What is being asked
The lines from the top of the records below through the one containing "let x := dword (1 + j)" are to be transcribed exactly, and nothing else is to be added.

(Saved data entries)
__________________________________________________

/-- The replicas of a leaf with rep = 1: the local frame, if present, and the members' frames in member order; a frame number
beyond a device's HBM is taken modulo 2^39 (R110, R295). [MARKS DEDUCED log 20, DEDUCED log 21, DESIGN CHOICE log 125] -/
def replicaSet (s : State) (w : Who) (va e : Nat) : Option Nat × List Nat :=
  match ctxOf s w.ctx with
  | none => (none, [])
  | some q =>
    let dword := replicaDword s w q.rsetbase.toNat va (Word.field e 63 58)
    let frame : Nat := Word.field e 51 16 * 2 ^ 16
    let ms := (List.range 8).filterMap (fun j =>
      let x := dword (1 + j)
      if Word.bit x 53 then
        some (peerAddr (Word.field x 63 54) (((frame : Int) + sext 37 x * 65536) % (2 ^ 39 : Int)).toNat)
      else none)
    (if Word.bit (dword 0) 0 then some frame else none, ms)

/-- The reachable replica with the fewest hops, lowest device among equals (R111, R460).
[MARKS DEDUCED log 67, DESIGN CHOICE log 126] -/
def nearest (s : State) : List Nat → Option Nat
  | [] => none
  | m :: r =>
    match nearest s r with
    | none => if hopsOf s (peerDevice m) = 15 then none else some m
    | some b =>
      let better := hopsOf s (peerDevice m) < hopsOf s (peerDevice b) ∨
        (hopsOf s (peerDevice m) = hopsOf s (peerDevice b) ∧ peerDevice m ≤ peerDevice b)
      if better then some m else some b

/-- What translation gives an access (R396). -/
inductive Xlat where
  /-- the physical address; of a replicated page every replica, to which a store goes, that address among them; and the procedural
  block gone through -/
  | ok (pa : Nat) (others : List Nat) (block : Option Nat)
  | fault (code detail : Nat)
  | err (addr level : Nat)
  | touch (block : Nat)
  /-- a failed block, with its code and detail: of the access, or of its side-table byte -/
  | charged (block code detail : Nat)
  /-- an atomic in a store queue of the core is to change what the walk reads first -/
  | held
  deriving DecidableEq, Repr

/-- The frame conditions and the address of an access through a leaf: 11, then 12; where no replica is reachable, 12 names the
first member. [MARKS DEDUCED log 67, DESIGN CHOICE log 126] -/
def framesOf (s : State) (w : Who) (k : Access) (va e base off : Nat) : Except (Nat × Nat) (Nat × List Nat) :=
  if Word.bit e 57 then
    let rs := replicaSet s w va e
    let all := (match rs.1 with | some f => [f] | none => []) ++ rs.2
    match all.findSome? (fun f => (frameTest s f).bind (fun x => if x.1 = 11 then some x else none)) with
    | some x => .error x
    | none =>
      let away := rs.2.find? (fun f => (frameTest s f).isSome)
      let pick := match rs.1 with | some f => some f | none => nearest s rs.2
      match k, away, pick with
      | .write, some f, _ => .error (12, peerDevice f)
      | _, _, none => .error (12, match rs.2 with | f :: _ => peerDevice f | [] => 0)
      | _, _, some f => .ok (localise s (f + off), all.map (fun g => localise s (g + off)))
  else
    match frameTest s base with
    | some x => .error x
    | none => .ok (localise s (base + off), [])

/-- Translation of one address for one access: `cmp` for a record with cmp = 1, `need` the class an atomic needs. -/
def translate (s : State) (w : Who) (k : Access) (cmp : Bool) (need va : Nat) : Xlat :=
  match walk s w va with
  | .bad code level => .fault code (if code = 1 then 0 else level)
  | .err a l => .err a l
  | .held => .held
  | .leaf e level =>
    if replicasHeld s w va e then .held else
    let block := va / 65536
    let proc := Word.bit e 6
    let fill := Word.field e 53 52
    let mine := proc && fill == 1 && (match w.gen with
      | some g => g.block == block && (match (ctxOf s w.ctx).bind (fun q => mget q.blocks block) with | some b => b.gen.fill == g.fill | none => false)
      | none => false)
    let off := if level = 1 then va % 2 ^ 27 else va % 2 ^ 16
    let base := Word.field e 51 16 * 2 ^ 16
    let frames := if proc && fill != 2 then .ok (0, []) else framesOf s w k va e base off
    match frames with
    | .error x => .fault x.1 x.2
    | .ok (pa, others) =>
      let acls := Word.field e 56 55
      let perm := match k with
        | .fetch => if Word.bit e 5 then 0 else 5
        | .write => if mine || Word.bit e 4 then 0 else 4
        | .read => if mine || Word.bit e 3 then 0 else 3
        | .atomic => if mine then 0 else if !Word.bit e 3 then 3 else if !Word.bit e 4 then 4 else 0
      if perm ≠ 0 then .fault perm 0
      else if k = .atomic ∧ Word.bit e 57 then .fault 8 0
      else if k = .atomic ∧ acls < need then .fault 7 need
      else if k = .atomic ∧ isPeer pa ∧ pclsOf s (peerDevice pa) < need then .fault 9 (pclsOf s (peerDevice pa) + 4 * need)
      else if cmp ∧ ¬ Word.bit e 54 then .fault 10 0
      else if proc then
        if fill = 2 then .ok pa others (some block)
        else if mine then
          match (ctxOf s w.ctx).bind (fun q => mget q.blocks block) with
          | some b => .ok (b.frame + off) [] (some block)
          | none => .touch block
        else if fill = 3 then .charged block (Word.field e 51 48) (Word.field e 47 16)
        else .touch block
      else .ok pa others none
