-- ==== Sys2Proof/Machine/Rendezvous.lean ====
section
/-! DEFINITION. Tags (R271 to R286) and what goes wrong with them (R421 to R428): allocation, records, sends, rounds at the home
segment, deliveries, timeouts and the lost-property area. -/

namespace Sys2Proof.Machine

/-! ### Records (R272, R273) -/

def tagIndex (t : W32) : Nat := t.toNat % 2 ^ 24
def tagGen (t : W32) : Nat := t.toNat / 2 ^ 24

/-- Physical address of a record. -/
def recAddr (s : State) (c idx : Nat) : Nat := (match ctxOf s c with | some q => q.tagbase.toNat | none => 0) + 32 * idx
def tagCount (s : State) (c : Nat) : Nat := match ctxOf s c with | some q => q.tagcount.toNat | none => 0

/-- Dword j of a record. -/
def tagWord (s : State) (c idx j : Nat) : W32 := BitVec.ofNat 32 (leNat (homeBytes s c (recAddr s c idx + 4 * j) 4))
/-- Dwords (number, value) of a record written. -/
def setTagWords (s : State) (c idx : Nat) (ws : List (Nat × W32)) : State :=
  homeWrite s c (ws.flatMap (fun w => pairsAt (recAddr s c idx + 4 * w.1) (bytesOf 4 w.2.toNat)))

def recGen (d : W32) : Nat := Word.field d.toNat 31 24
def recOp (d : W32) : Nat := Word.field d.toNat 23 20
def recSzc (d : W32) : Nat := Word.field d.toNat 19 17
def recSet (d : W32) : Bool := Word.bit d.toNat 16
def recAlloc (d : W32) : Bool := Word.bit d.toNat 15

/-- Destination j of dwords 2 to 7 joined. -/
def destOf (s : State) (c idx j : Nat) : Nat :=
  leNat (homeBytes s c (recAddr s c idx + 8) 24) / 2 ^ (48 * j) % 2 ^ 48
/-- The destinations present, by number (R280). -/
def destsOf (s : State) (c idx : Nat) : List (Nat × Nat) :=
  ((List.range 4).map (fun j => (j, destOf s c idx j))).filter (fun d => d.2 / 2 ^ 46 != 0)

def tagStateNew : TagState := { slot := 0, queue := [], orphan := false, rounds0 := 0, rounds1 := 0, since := 0 }
def tagState (s : State) (c idx : Nat) : TagState := match ctxOf s c with | some q => mgetD q.tags tagStateNew idx | none => tagStateNew
def putTagState (s : State) (c idx : Nat) (x : TagState) : State := modCtx s c (fun q => { q with tags := mput q.tags idx x })

/-! ### The lost-property area (R421 to R423) -/

/-- What is moved there: an operand or a result. -/
structure Loss where
  ctx : Nat
  code : Nat
  tag : W32
  slot : Nat := 0
  bytes : List Byte
  result : Bool
  round : Nat
  /-- code 8: the failing class and code -/
  fail : Nat := 0
  core : Nat := 0
  x : Nat := 0
  y : Nat := 0
  z : Nat := 0
  device : Nat := 0

/-- The loss of an operand: its sender is named. -/
def lossOf (sd : Send) (code round : Nat) : Loss :=
  { ctx := sd.ctx, code := code, tag := sd.tag, slot := sd.slot, bytes := sd.bytes, result := sd.result, round := round,
    core := sd.core, x := sd.tx, y := sd.ty, z := sd.tz, device := sd.device }

/-- The 1,024 bytes of an entry (R423). [MARK DEDUCED log 86] -/
def lossBytes (s : State) (l : Loss) : List Byte :=
  bytesOf 4 l.tag.toNat ++ bytesOf 4 (l.code * 2 ^ 16 + l.bytes.length / 64 * 2 ^ 8 + (if l.result then 2 else 0) + l.slot % 2) ++
  bytesOf 4 0 ++ bytesOf 4 l.round ++ bytesOf 4 (l.device * 2 ^ 16 + l.core) ++ bytesOf 8 s.cycle.toNat ++ bytesOf 4 l.fail ++
  bytesOf 32 0 ++ l.bytes.take 512 ++ List.replicate (512 - (l.bytes.take 512).length) 0 ++ bytesOf 448 0

/-- A class-6 record (R421). -/
def tagRecord (s : State) (l : Loss) (detail : W32) : State :=
  postRecord s l.ctx { cls := 6, code := l.code, addr := BitVec.ofNat 64 (l.tag.toNat + l.slot % 2 * 2 ^ 32), detail := some detail, x := l.x, y := l.y, z := l.z, core := l.core, lost := true }

/-- An operand or result moved to the lost-property area, if it has room, and reported (R423). -/
def lose (s : State) (l : Loss) : State :=
  match ctxOf s l.ctx with
  | none => s
  | some q =>
    let e := q.lostsize.toNat / 1024
    let base := q.lostbase.toNat
    let written := leNat (homeBytes s l.ctx base 4)
    let freed := leNat (homeBytes s l.ctx (base + 4) 4)
    if (written + 2 ^ 32 - freed) % 2 ^ 32 < e - 1 then
      let idx := 1 + written % (e - 1)
      let s := homeWrite s l.ctx (pairsAt (base + 1024 * idx) (lossBytes s l))
      let s := homeWrite s l.ctx (pairsAt base (bytesOf 4 (written + 1)))
      tagRecord s l (BitVec.ofNat 32 idx)
    else tagRecord s l 0xFFFFFFFF

/-! ### Entries (R278) -/

def findEntry (s : State) (id : Nat) : Option Entry := s.entries.find? (fun e => e.id == id)
def modEntry (s : State) (id : Nat) (f : Entry → Entry) : State := { s with entries := s.entries.map (fun e => if e.id == id then f e else e) }
def dropEntry (s : State) (id : Nat) : State := { s with entries := s.entries.filter (fun e => e.id != id) }
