/-! ### Placement (R318, R320, R444) -/

/-- A slice at team start (R48). -/
def freshSlice (entry : W64) : Slice :=
  { pc := entry, rentry := entry, exec := 0xF, vcc := 0, scc := false, sregs := [], fmt := 0, exited := false, barPass := 0, replay := 0 }

/-- A group at team start. -/
def freshGroup (now : Nat) (p : List Byte) (role idx : Nat) : Group :=
  { role := role, roleIndex := idx, budget := pkBudget p role, port := 0, slot := 0, slices := List.replicate 8 (freshSlice (pkEntry p role)),
    gangs := [{ members := 0xFF, wait := none, spinSince := now, seen := [], starved := 0 }], vregs := [], queue := [], fmask := 0, firstOff := none,
    basePrio := pkPrio p, curPrio := pkPrio p, lastIssue := none, yielded := false, readySince := now, lastGang := 7, cg := 0, openJobs := [],
    pending := [], doneCg := 0, lastJob := none, lastProgress := 0, handler := none, returns := [], allocs := [], hallocs := [], acqSeq := 0, relFence := 0, acqs := [], retired := false }

/-- The groups of a packet in group order (R28). -/
def freshGroups (now : Nat) (p : List Byte) : List Group :=
  (List.range 4).flatMap (fun r => (List.range (pkGroups p r)).map (freshGroup now p r))

/-- The next team of a grid placed on a core. [MARK DEDUCED log 107] -/
def placeNew (s : State) (g : Nat) (gd : Grid) (core : Nat) : Option State :=
  match takeHandle s gd.ctx with
  | none => none
  | some (h, s) =>
    let p := gd.packet
    let i := gd.next
    let t := s.nextId
    let gs := giveSlots (freshGroups s.cycle.toNat p) (assignSlots (takenSlots s core) (pkAllGroups p))
    let tm : Team := { Team.blank with
      grid := g, ctx := gd.ctx, core := core, x := i % pkDimX p, y := i / pkDimX p % pkDimY p, z := i / (pkDimX p * pkDimY p), handle := h,
      groups := gs, scratchBytes := 4096 * pkSgran p, scratchNonce := t,
      tiles := (List.range (pkTiles p)).map (fun k => { zeroed := false, nonce := 16 * t + k, cells := [] }),
      lim := (List.range 4).map (pkLim p), eve := pkEve p, evmb := pkEvmb p, priv := gd.priv, gen := gd.gen, age := t }
    let s := { s with nextId := t + 1, teams := mput s.teams t tm }
    let s := modGrid s g (fun gd => { gd with next := i + 1, bypass := if gd.blocking then 0 else gd.bypass, blocking := false, firstTeam := gd.firstTeam.or (some t) })
    some (if i + 1 = gd.total then { s with gridQueue := s.gridQueue.filter (fun h => h != g) } else s)

/-- The caches of a core emptied. -/
def emptyCaches (s : State) (core : Nat) : State := noInstall (modCore s core (fun k => { k with l1 := [], sampler := [] })) core (fun _ _ => true)

/-- A saved team placed again: younger than every resident group, at its base priority, its jobs at the end of the queue and its
copies ahead of all others; its caches start empty (R442, R444, R445). [MARK DESIGN CHOICE log 130] -/
def placeSaved (s : State) (t : Nat) (core : Nat) : State :=
  match teamOf s t with
  | none => s
  | some tm =>
    let slots := assignSlots (takenSlots s core) tm.groups.length
    let now := s.cycle.toNat
    let s := { s with nextId := s.nextId + 1, saved := s.saved.filter (fun u => u != t) }
    let again := fun (gr : Group) =>
      let gs := gr.gangs.map (fun q => { q with spinSince := now, seen := [] })
      { gr with curPrio := gr.basePrio, lastIssue := none, yielded := false, readySince := now, gangs := gs }
    let s := modTeam s t (fun tm =>
      { tm with core := core, resident := true, phase := if tm.started then .running else .placed, age := s.nextId - 1, bypass := 0, savedJobs := [], groups := giveSlots (tm.groups.map again) slots })
    let s := noteSeen s core 0
    emptyCaches (modCore s core (fun k => { k with jobs := k.jobs ++ tm.savedJobs.map (fun j => { j with read := none }) })) core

__________________________________________________

Expected answer
/-- The replicas of a leaf with rep = 1: the local frame, if present, and the members' frames in member order; a frame number
beyond a device's HBM is taken modulo 2^39 (R110, R295). [MARKS DEDUCED log 20, DEDUCED log 21, DESIGN CHOICE log 125] -/
def replicaSet (s : State) (w : Who) (va e : Nat) : Option Nat × List Nat :=
  match ctxOf s w.ctx with
  | none => (none, [])
  | some q =>
    let dword := replicaDword s w q.rsetbase.toNat va (Word.field e 63 58)
    let frame : Nat := Word.field e 51 16 * 2 ^ 16
    let ms := (List.range 8).filterMap (fun j =>
      let x := dword (1 + j)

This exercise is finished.